Hence, the indexes of the B+ tree can be fetched from the external storage in a single disk read, processed to find the location of the target. If it has been a B tree, a disk read is required for each and every decision making process. Hope I made my point clear! :)
**
The major drawback of B-Tree is the difficulty of Traversing the keys
sequentially. The B+ Tree retains the rapid random access property of
the B-Tree while also allowing rapid sequential access
**
ref: Data Structures Using C// Author: Aaro M Tenenbaum
http://books.google.co.in/books?id=X0Cd1Pr2W0gC&pg=PA456&lpg=PA456&dq=drawback+of+B-Tree+is+the+difficulty+of+Traversing+the+keys+sequentially&source=bl&ots=pGcPQSEJMS&sig=F9MY7zEXYAMVKl_Sg4W-0LTRor8&hl=en&sa=X&ei=nD5AUbeeH4zwrQe12oCYAQ&ved=0CDsQ6AEwAg#v=onepage&q=drawback%20of%20B-Tree%20is%20the%20difficulty%20of%20Traversing%20the%20keys%20sequentially&f=false
The primary distinction between B-tree and B+tree is that B-tree eliminates the redundant storage of search key values.Since search keys are not repeated in the B-tree,we may not be able to store the index using fewer tree nodes than in corresponding B+tree index.However,since search key that appear in non-leaf nodes appear nowhere else in B-tree,we are forced to include an additional pointer field for each search key in a non-leaf node.
Their are space advantages for B-tree, as repetition does not occur and can be used for large indices.
Take one example - you have a table with huge data per row.
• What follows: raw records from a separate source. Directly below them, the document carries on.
-- ==== Sys2Proof/Machine/Functions.lean ====
section
/-! DEFINITION. The pure functions GRAYLUT, DIFF and KEYSEL (COMPOSE is an operand form, Machine/Operands.lean). Each
is total and reads nothing but its operands (R101, R111, R113). -/

namespace Sys2Proof.Machine

/-- `MemRead(a, 1)`: entry `a` of the table ROM, the only memory of GDD (R14, R40). Every 4-bit address is legal
(R44) and reading has no effect (R45). -/
def memRead (a : BitVec 4) : Code := config.grayTable[a.toNat]'a.isLt

/-- GRAYLUT: the code of a sample (R111). -/
def graylut (s : Sample) : Code := memRead s

/-- `raw = curr − prev` as an integer, never reduced (R90, R91, R94; the order is log 8). -/
def rawDiff (prev curr : Code) : Int := (curr.toNat : Int) - (prev.toNat : Int)

/-- The five lines of R90 after the subtraction: the boundary is tested first (R94 f), then the two wraps. -/
def wrapRaw (raw : Int) : Int :=
  if raw = 0 ∨ raw = config.half ∨ raw = -config.half then 0
  else if raw > config.half then raw - config.nCodes
  else if raw < -config.half then raw + config.nCodes
  else raw

/-- DIFF (R90): the signed result in 4 bits two's complement (R67). -/
def diff (prev curr : Code) : Delta := BitVec.ofInt 4 (wrapRaw (rawDiff prev curr))

/-- The equivalent hardware form of R92: a 4-bit subtractor with the pattern 0b1000 masked to 0. -/
def diffHardware (prev curr : Code) : Delta :=
  let d := curr - prev
  if d = 0b1000#4 then 0b0000#4 else d

/-- KEYSEL (R113): the event of the sign of a delta. -/
def keysel (delta : Delta) : Event :=
  if deltaPositive delta then .pressCw
  else if deltaNegative delta then .pressCcw
  else .none

end Sys2Proof.Machine
end

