-- ==== Sys2Proof/Machine/Poller.lean ====
section
/-! DEFINITION. The four operations of a clock step (spec/42_poller.md). In each, PREV and CLR on the right of a write
are the values before the step (R14). Each is written once, as next state and outputs together (`perform…`, the form of
R134); its meaning `exec…` is the next state. Which operation a step takes is the decoder's matter (R63), so none of
them looks at CLR to see whether it is the selected one (log 20). -/

namespace Sys2Proof.Machine

/-- INIT (R130): load PREV from the pins, clear CLR, raise nothing. -/
def performInit (pins : Pins) (s : State) : Host.Outcome Effect Fault Refusal :=
  .next (s.drive .none pins ((s.writePrev (graylut (compose pins))).writeClr false).markInitialised)

/-- HOLD (R131): nothing changes and nothing is raised; the pins only pass through to `code` and `delta` (R70). -/
def performHold (pins : Pins) (s : State) : Host.Outcome Effect Fault Refusal :=
  s.afterInit (s.drive .none pins s)

/-- CLEAR (R132): raise RELEASE and clear CLR; no sample is taken and PREV is kept. -/
def performClear (pins : Pins) (s : State) : Host.Outcome Effect Fault Refusal :=
  s.afterInit (s.drive .release pins (s.writeClr false))

/-- DECODE (R133): raise the event of the difference from PREV, remember a press in CLR, always update PREV. -/
def performDecode (pins : Pins) (s : State) : Host.Outcome Effect Fault Refusal :=
  let curr := graylut (compose pins)
  let delta := diff s.prev curr
  s.afterInit (s.drive (keysel delta) pins ((s.writeClr (clrAfterDecode delta)).writePrev curr))

/-- INIT's next state (R130). -/
def execInit (pins : Pins) (s : State) : Host.Outcome State Fault Refusal := stateOf (performInit pins s)

/-- HOLD's next state (R131). -/
def execHold (pins : Pins) (s : State) : Host.Outcome State Fault Refusal := stateOf (performHold pins s)

/-- CLEAR's next state (R132). -/
def execClear (pins : Pins) (s : State) : Host.Outcome State Fault Refusal := stateOf (performClear pins s)

/-- DECODE's next state (R133). -/
def execDecode (pins : Pins) (s : State) : Host.Outcome State Fault Refusal := stateOf (performDecode pins s)

end Sys2Proof.Machine
end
That means every instance of the object is Big.
If you use B tree here then most of the time is spent scanning the pages with data - which is of no use. In databases that is the reason of using B+ Trees to avoid scanning object data.
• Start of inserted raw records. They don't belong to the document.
-- ==== Sys2Proof/Laws/Functions.lean ====
section
/-! SUPPORT. What the pure functions give, once: provers cite these instead of unfolding the functions. -/

namespace Sys2Proof.Machine

/-- The four levels and the sample field say the same (R61, R110). -/
@[simp] theorem pinsOfSample_sampleOfPins (p : Pins) : pinsOfSample (sampleOfPins p) = p := by
  obtain ⟨a, b, c, d⟩ := p
  revert a b c d
  decide

@[simp] theorem sampleOfPins_pinsOfSample (s : Sample) : sampleOfPins (pinsOfSample s) = s := by
  revert s
  decide

/-- The document's formula and the placement of the pins in the input word agree (R61, R62). -/
theorem compose_eq_sampleOfPins (p : Pins) : compose p = sampleOfPins p := by
  obtain ⟨a, b, c, d⟩ := p
  revert a b c d
  decide

@[simp] theorem compose_pinsOfSample (s : Sample) : compose (pinsOfSample s) = s := by
  rw [compose_eq_sampleOfPins, sampleOfPins_pinsOfSample]

/-- The table and its inverse (R114). -/
@[simp] theorem graylut_sampleOfCode (c : Code) : graylut (sampleOfCode c) = c := by
  revert c
  decide

/-- The machine's DIFF depends only on the residue of the difference: it is the masked 4-bit subtraction. -/
theorem diff_eq_masked_sub (p c : Code) :
    diff p c = if c - p = deltaNeverProduced then 0#4 else c - p := by
  revert p c
  decide

/-- DIFF never gives the pattern 0b1000 (R67). -/
theorem diff_ne_neverProduced (p c : Code) : diff p c ≠ deltaNeverProduced := by
  revert p c
  decide

@[simp] theorem diff_self (c : Code) : diff c c = 0#4 := by
  revert c
  decide

/-- A press is exactly what sets CLR (R133). -/
theorem keysel_isPress (d : Delta) : (keysel d).isPress = clrAfterDecode d := by
  revert d
  decide

/-- KEYSEL never gives RELEASE (R113). -/
theorem keysel_ne_release (d : Delta) : keysel d ≠ .release := by
  revert d
  decide

theorem keysel_eq_pressCw {d : Delta} (h : keysel d = .pressCw) : 0 < d.toInt := by
  revert d
  decide

theorem keysel_eq_pressCcw {d : Delta} (h : keysel d = .pressCcw) : d.toInt < 0 := by
  revert d
  decide

/-- The machine's code is the table's entry (R111). -/
theorem graylut_toNat (s : Sample) : (graylut s).toNat = codeR111 s := by
  revert s
  decide

/-- What KEYSEL and the CLR rule make of a delta that DIFF gives, over integers. -/
theorem keysel_toInt {d : Delta} (h : d ≠ deltaNeverProduced) :
    keysel d = keyselR113 d.toInt ∧ clrAfterDecode d = decide (d.toInt ≠ 0) := by
  revert d
  decide

end Sys2Proof.Machine
end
B+ Trees separate keys from data.
But if your data size is less then you can store them with key which is what B tree does.
A B+tree is a balanced tree in which every path from the root of the tree to a leaf is of the same length, and each nonleaf node of the tree has between [n/2] and [n] children, where n is fixed for a particular tree. It contains index pages and data pages.
Binary trees only have two children per parent node, B+ trees can have a variable number of children for each parent node
One possible use of B+ trees is that it is suitable for situations
where the tree grows so large that it does not fit into available
memory. Thus, you'd generally expect to be doing multiple I/O's.
It does often happen that a B+ tree is used even when it in fact fits into
memory, and then your cache manager might keep it there permanently. But
this is a special case, not the general one, and caching policy is a
separate from B+ tree maintenance as such.
Also, in a B+ tree, the leaf pages are linked together in
a linked list (or doubly-linked list), which optimizes traversals
(for range searches, sorting, etc.). So the number of pointers is
a function of the specific algorithm that is used.